An equation involving the poisson point process is formulated as: $$\prod_{j=1}^{K}\exp(-2\pi\lambda_j(sp_j)^{2/\alpha}\int_0^{\infty}r\int_0^{\infty}e^{-t(1+r^{\alpha})}dtdr).$$
Some algebraic manipulations are carried out and the equation is rewritten as:
$$\exp(-s^{2/\alpha}C(\alpha)\sum_{i=1}^{K}\lambda_ip_i^{2/\alpha}),$$ where $$C(\alpha)=\frac{2\pi^2 csc(\frac{2\pi}{\alpha})}{\alpha}.$$
I only know the manipulation is related to Gamma function.
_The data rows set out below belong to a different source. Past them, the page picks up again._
theorem State.updPort_kept {L : List Blk} {o : State} (s : State) (n : Fin 64) (f : Port → Port) (hT : [.tlk] ⊆ L)
    (hk : Kept L o s) :
    Kept L o (State.updPort s n f) := by
  unfold State.updPort
  repeat' first
    | with_reducible assumption
    | exact hT (by decide)
    | with_reducible apply Kept.of_tlk
    | simp only [↓Kept.mk_iff]

theorem State.sendSet_kept {L : List Blk} {o : State} (s : State) (n : Fin 64) (b : List Byte) (hT : [.tx] ⊆ L)
    (hk : Kept L o s) :
    Kept L o (State.sendSet s n b) := by
  unfold State.sendSet
  repeat' first
    | with_reducible first | assumption | apply State.send_kept

theorem State.sendGrant_kept {L : List Blk} {o : State} (s : State) (n : Fin 64) (hT : [.tlk, .tx] ⊆ L)
    (hk : Kept L o s) :
    Kept L o (State.sendGrant s n) := by
  unfold State.sendGrant
  repeat' first
    | with_reducible assumption
    | exact hT (by decide)
    | exact List.Subset.trans (by decide) hT
    | with_reducible first | apply State.send_kept | apply State.updPort_kept | apply Kept.of_tlk
    | simp only [↓Kept.mk_iff]
    | with_reducible apply Kept.ite

theorem State.sendGrants_kept {L : List Blk} {o : State} (s : State) (l : List (Fin 64)) (hT : [.tlk, .tx] ⊆ L)
    (hk : Kept L o s) :
    Kept L o (State.sendGrants s l) := by
  unfold State.sendGrants
  repeat' first
    | with_reducible first | assumption | apply Kept.foldl
    | refine fun (_ : State) _ => ?_
    | with_reducible first | exact Kept.rfl | apply State.sendGrant_kept

theorem State.regrant_kept {L : List Blk} {o : State} (s : State) (old : State) (hT : [.tlk, .tx] ⊆ L)
    (hk : Kept L o s) :
    Kept L o (State.regrant s old) := by
  unfold State.regrant
  repeat' first
    | with_reducible first | assumption | apply State.sendGrants_kept

theorem State.placePass_kept {L : List Blk} {o : State} (s : State) (rising : Bool) (t id src c grant : Nat)
    (l : List (Fin 64 × Nat)) (cursor : Nat) (hT : [.tlk] ⊆ L) (hk : Kept L o s) :
    Kept L o (s.placePass rising t id src c grant l cursor) := by
  induction l generalizing s cursor with
  | nil => exact hk
  | cons x l ih =>
    simp only [State.placePass]
    split
    · exact ih _ _ hk
    · exact ih _ _ (Kept.mk_iff.2 (Kept.of_tlk hk (hT (by decide))))

theorem State.noteOffsets_kept {L : List Blk} {o : State} (s : State) (e : Entry) (hT : [.tlk] ⊆ L)
    (hk : Kept L o s) :
    Kept L o (State.noteOffsets s e) := by
  unfold State.noteOffsets
  repeat' first
    | with_reducible assumption
    | exact hT (by decide)
    | with_reducible apply Kept.of_tlk
    | simp only [↓Kept.mk_iff]

theorem State.noteWaiting_kept {L : List Blk} {o : State} (s : State) (e : Entry) (l : List (Fin 64))
    (hT : [.tlk] ⊆ L) (hk : Kept L o s) :
    Kept L o (State.noteWaiting s e l) := by
  unfold State.noteWaiting
  repeat' first
    | with_reducible assumption
    | exact hT (by decide)
    | with_reducible apply Kept.of_tlk
    | simp only [↓Kept.mk_iff]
I want to know the datails about the manipulation.
Thanks a lot! : )
Focus on simplifying $$2\pi\int_0^{\infty}r\int_0^{\infty}e^{-t(1+r^{\alpha})}dtdr =2\pi\int_0^{\infty}\frac r{1+r^\alpha}dr$$
Substitute $u=\frac1{1+r^\alpha}$ to get a Beta function form $$\frac{2\pi}{\alpha}\int_0^1(1-u)^{\frac2\alpha-1}u^\frac2\alpha du=\frac{2\pi}{\alpha}\Gamma\left(1-\frac2\alpha\right)\Gamma\left(\frac2\alpha\right)$$
Use the Gamma function property $$\Gamma\left(1-z\right)\Gamma\left(z\right)=\pi\csc(\pi z), z\not\in\mathbb Z$$